PROBLEM:
Would you write out the lines from the one containing "(decode s.debugMulh s.pend" to the end of the records below, exactly and in full, please?
#### THE RECORDS
/-- GHASHC, 42_session.md R207: the fold alone, no keystream, no request. The fold is for a settled key (the others:
UnsettledKeyAnswersAreFree). -/
def Obligations.GhashcFoldsOneCiphertextChunk : Prop :=
  (∀ (d : Bool) (n : Nat), n ≤ 31 → decode d (BitVec.ofNat 32 n <<< 8 ||| 0x9) = .ok (.ghashc n)) ∧
  (∀ (s : State) (n : Nat), DataOpen .hash s → s.keyPort = .settled → 1 ≤ n → n ≤ 16 →
    s.blkCnt.toNat + 1 ≤ 2 ^ 32 - 2 →
    exec (.ghashc n) s = .next { s with
      acc := mulH s.m (s.acc ^^^ pad s.opnd n)
      lenC := s.lenC + BitVec.ofNat 64 n, blkCnt := s.blkCnt + 1
      dmode := .hash, aphc := true, dclosed := decide (n < 16), err := .ok }) ∧
  (∀ s : State, DataOpen .hash s → exec (.ghashc 0) s = .next { s with err := .ok }) ∧
  (∀ (s : State) (n : Nat), ¬ DataOpen .hash s → exec (.ghashc n) s = .next { s with err := .state }) ∧
  (∀ (s : State) (n : Nat), DataOpen .hash s → 16 < n → exec (.ghashc n) s = .next { s with err := .param }) ∧
  (∀ (s : State) (n : Nat), DataOpen .hash s → 1 ≤ n → n ≤ 16 → 2 ^ 32 - 2 < s.blkCnt.toNat + 1 →
    exec (.ghashc n) s = .next { s with sess := .fault, err := .limit })

/-- `S = mulH(ACC ⊕ LB(LENA, LENC))` (43_tag.md R250); a free value inside a key change (log 5). -/
def SessionHash (s : State) : Block :=
  if s.keyPort = .settled then mulH s.m (s.acc ^^^ lengthBlock s.lenA.toNat s.lenC.toNat)
  else Config.staleFold s.freeCtr (s.acc ^^^ lengthBlock s.lenA.toNat s.lenC.toNat)

/-- The full tag of the session, `S ⊕ GCTR0` (43_tag.md R250). -/
def SessionTag (s : State) : Block := SessionHash s ^^^ s.gctr0

/-- FINISH, 43_tag.md R251, for every key port: inside a key change S is a free value, which is the model's reading of
44_facade.md R283 and 93_implementation_defined.md I9 (log 5), not R251's. -/
def Obligations.FinishProducesTheTag : Prop :=
  (∀ (d : Bool) (n : Nat), n ≤ 31 → decode d (BitVec.ofNat 32 n <<< 8 ||| 0xA) = .ok (.finish n)) ∧
  (∀ (s : State) (t : Nat), s.sess = .started → 4 ≤ t → t ≤ 16 →
    exec (.finish t) s = .next { s with
      acc := SessionHash s, dout := pad (SessionTag s) t, sess := .finished, err := .ok }) ∧
  (∀ (s : State) (t : Nat), s.sess ≠ .started → exec (.finish t) s = .next { s with err := .state }) ∧
  (∀ (s : State) (t : Nat), s.sess = .started → t < 4 ∨ 16 < t →
    exec (.finish t) s = .next { s with err := .param })

/-- CHECK, 43_tag.md R252, for every key port: match and mismatch of the first t bytes, and the failures. Inside a key
change S is a free value, which is the model's reading of 44_facade.md R283 and 93_implementation_defined.md I9 (log 5), not
R252's. -/
def Obligations.CheckVerifiesTheTag : Prop :=
  (∀ (d : Bool) (n : Nat), n ≤ 31 → decode d (BitVec.ofNat 32 n <<< 8 ||| 0xB) = .ok (.check n)) ∧
  (∀ (s : State) (t : Nat), s.sess = .started → 4 ≤ t → t ≤ 16 →
    bytesOf t (SessionTag s) = bytesOf t s.opnd →
    exec (.check t) s = .next { s with
      acc := SessionHash s, dout := 0, sess := .finished, authOk := true, err := .ok }) ∧
  (∀ (s : State) (t : Nat), s.sess = .started → 4 ≤ t → t ≤ 16 →
    bytesOf t (SessionTag s) ≠ bytesOf t s.opnd →
    exec (.check t) s = .next { s with
      acc := SessionHash s, dout := 0, sess := .finished, err := .authfail }) ∧
  (∀ (s : State) (t : Nat), s.sess ≠ .started → exec (.check t) s = .next { s with err := .state }) ∧
  (∀ (s : State) (t : Nat), s.sess = .started → t < 4 ∨ 16 < t →
    exec (.check t) s = .next { s with err := .param })

/-- The model's treatment of a key change not yet followed by GENH or by LOADH with the matching H (log 5, log 6;
44_facade.md R283, 70_reset_and_hazards.md R351, 93_implementation_defined.md I9 `any value`): GENH with the key torn and the session
commands complete, with free values as the answers of the cipher and as the folds, and with everything else by their rules
(FINISH and CHECK: FinishProducesTheTag and CheckVerifiesTheTag). The binding of a key opens the key change and changes no
register of the block; LOADH of a subkey other than E(0^128) of the bound key leaves it open, and no session command is
admitted then, START among them; LOADH of that subkey, and GENH, settle it; a completion inside it leaves a torn key rebound
and a new value of the counter. -/
def Obligations.UnsettledKeyAnswersAreFree : Prop :=
  (∀ s : State, perform .bindKey s =
    .next { s with keyEpoch := s.keyEpoch + 1, keyPort := if s.busy then .torn else .rebound }) ∧
  (∀ s : State, s.keyPort = .torn →
    exec .genh s = .next { s with
      h := Config.staleAnswer s.freeCtr 0, m := genTable (Config.staleAnswer s.freeCtr 0), tv := true
      civ := 0, gctr0 := 0, acc := 0, lenA := 0, lenC := 0, ivLen := 0, blkCnt := 0
      aphc := false, dmode := .none, dclosed := false
      sess := .idle, err := .ok, cipherLog := 0 :: s.cipherLog }) ∧
  (∀ s : State, s.keyPort ≠ .settled → s.tv = true → s.sess = .ivload → s.ivLen.toNat + 16 ≤ 2 ^ 61 - 1 →
    exec .ivblk s = .next { s with
      acc := Config.staleFold s.freeCtr (s.acc ^^^ s.opnd), ivLen := s.ivLen + 16, err := .ok }) ∧
  (∀ s : State, s.keyPort ≠ .settled → s.tv = true → s.sess ≠ .ivload →
    exec .ivblk s = .next { s with
      civ := 0, gctr0 := 0, acc := Config.staleFold s.freeCtr s.opnd, lenA := 0, lenC := 0, ivLen := 16, blkCnt := 0
      aphc := false, dmode := .none, dclosed := false, sess := .ivload, err := .ok }) ∧
  (∀ (s : State) (n : Nat), s.keyPort ≠ .settled → s.tv = true → n ≤ 16 → (n = 0 → s.sess = .ivload) →
    (s.sess = .ivload → s.ivLen.toNat + n ≤ 2 ^ 61 - 1) →
    exec (.start n) s = .next { SessionOpenedOn (startJ0 n s) s with
      gctr0 := Config.staleAnswer s.freeCtr (startJ0 n s) } ∧
    (n = 12 → s.sess ≠ .ivload → startJ0 n s = s.opnd.extractLsb' 32 96 ++ (1 : BitVec 32)) ∧
    (¬ (n = 12 ∧ s.sess ≠ .ivload) → ∃ x : Block, startJ0 n s = Config.staleFold s.freeCtr x)) ∧
  (∀ (s : State) (n : Nat), s.keyPort ≠ .settled → s.sess = .started → s.dmode = .none → s.aphc = false →
    1 ≤ n → n ≤ 16 → s.lenA.toNat + n ≤ 2 ^ 61 - 1 →
    exec (.aad n) s = .next { s with
      acc := Config.staleFold s.freeCtr (s.acc ^^^ pad s.opnd n), lenA := s.lenA + BitVec.ofNat 64 n
      aphc := decide (n < 16), err := .ok }) ∧
  (∀ (s : State) (n : Nat), s.keyPort ≠ .settled → DataOpen .enc s → 1 ≤ n → n ≤ 16 →
    s.blkCnt.toNat + 1 ≤ 2 ^ 32 - 2 →
    exec (.enc n) s = .next { s with
      civ := inc32 s.civ
      dout := pad (s.opnd ^^^ Config.staleAnswer s.freeCtr (inc32 s.civ)) n
      acc := Config.staleFold s.freeCtr
        (s.acc ^^^ pad (s.opnd ^^^ Config.staleAnswer s.freeCtr (inc32 s.civ)) n)
      lenC := s.lenC + BitVec.ofNat 64 n, blkCnt := s.blkCnt + 1
      dmode := .enc, aphc := true, dclosed := decide (n < 16), err := .ok
      cipherLog := inc32 s.civ :: s.cipherLog }) ∧
  (∀ (s : State) (n : Nat), s.keyPort ≠ .settled → DataOpen .dec s → 1 ≤ n → n ≤ 16 →
    s.blkCnt.toNat + 1 ≤ 2 ^ 32 - 2 →
    exec (.dec n) s = .next { s with
      civ := inc32 s.civ
      dout := pad (s.opnd ^^^ Config.staleAnswer s.freeCtr (inc32 s.civ)) n
      acc := Config.staleFold s.freeCtr (s.acc ^^^ pad s.opnd n)
      lenC := s.lenC + BitVec.ofNat 64 n, blkCnt := s.blkCnt + 1
      dmode := .dec, aphc := true, dclosed := decide (n < 16), err := .ok
      cipherLog := inc32 s.civ :: s.cipherLog }) ∧
  (∀ (s : State) (n : Nat), s.keyPort ≠ .settled → DataOpen .hash s → 1 ≤ n → n ≤ 16 →
    s.blkCnt.toNat + 1 ≤ 2 ^ 32 - 2 →
    exec (.ghashc n) s = .next { s with
      acc := Config.staleFold s.freeCtr (s.acc ^^^ pad s.opnd n)
      lenC := s.lenC + BitVec.ofNat 64 n, blkCnt := s.blkCnt + 1
      dmode := .hash, aphc := true, dclosed := decide (n < 16), err := .ok }) ∧
  (∀ s t : State, s.busy = true → s.keyPort ≠ .settled → perform .blockTurn s = .next t → t.keyPort ≠ .settled →
    t.freeCtr = s.freeCtr + 1 ∧ t.keyPort = .rebound) ∧
  (∀ s t : State, s.busy = true → s.keyPort = .rebound → decode s.debugMulh s.pend = .ok .loadh →
    s.opnd ≠ Config.cipher s.keyEpoch 0 → perform .blockTurn s = .next t →
    t.keyPort = .rebound ∧
    ∀ w : Word, allowedAfterBinding t.debugMulh w = false → admitted (.write .w32 0x00 w) t = false) ∧
  (∀ s t : State, s.busy = true → s.keyPort = .rebound →
    decode s.debugMulh s.pend = .ok .genh ∨
      (decode s.debugMulh s.pend = .ok .loadh ∧ s.opnd = Config.cipher s.keyEpoch 0) →
    perform .blockTurn s = .next t →
    t.keyPort = .settled ∧ ∀ n : Nat, n ≤ 31 → admitted (.write .w32 0x00 (encode (.start n))) t = true)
########
TASK ANSWER:
      (decode s.debugMulh s.pend = .ok .loadh ∧ s.opnd = Config.cipher s.keyEpoch 0) →
    perform .blockTurn s = .next t →
    t.keyPort = .settled ∧ ∀ n : Nat, n ≤ 31 → admitted (.write .w32 0x00 (encode (.start n))) t = true)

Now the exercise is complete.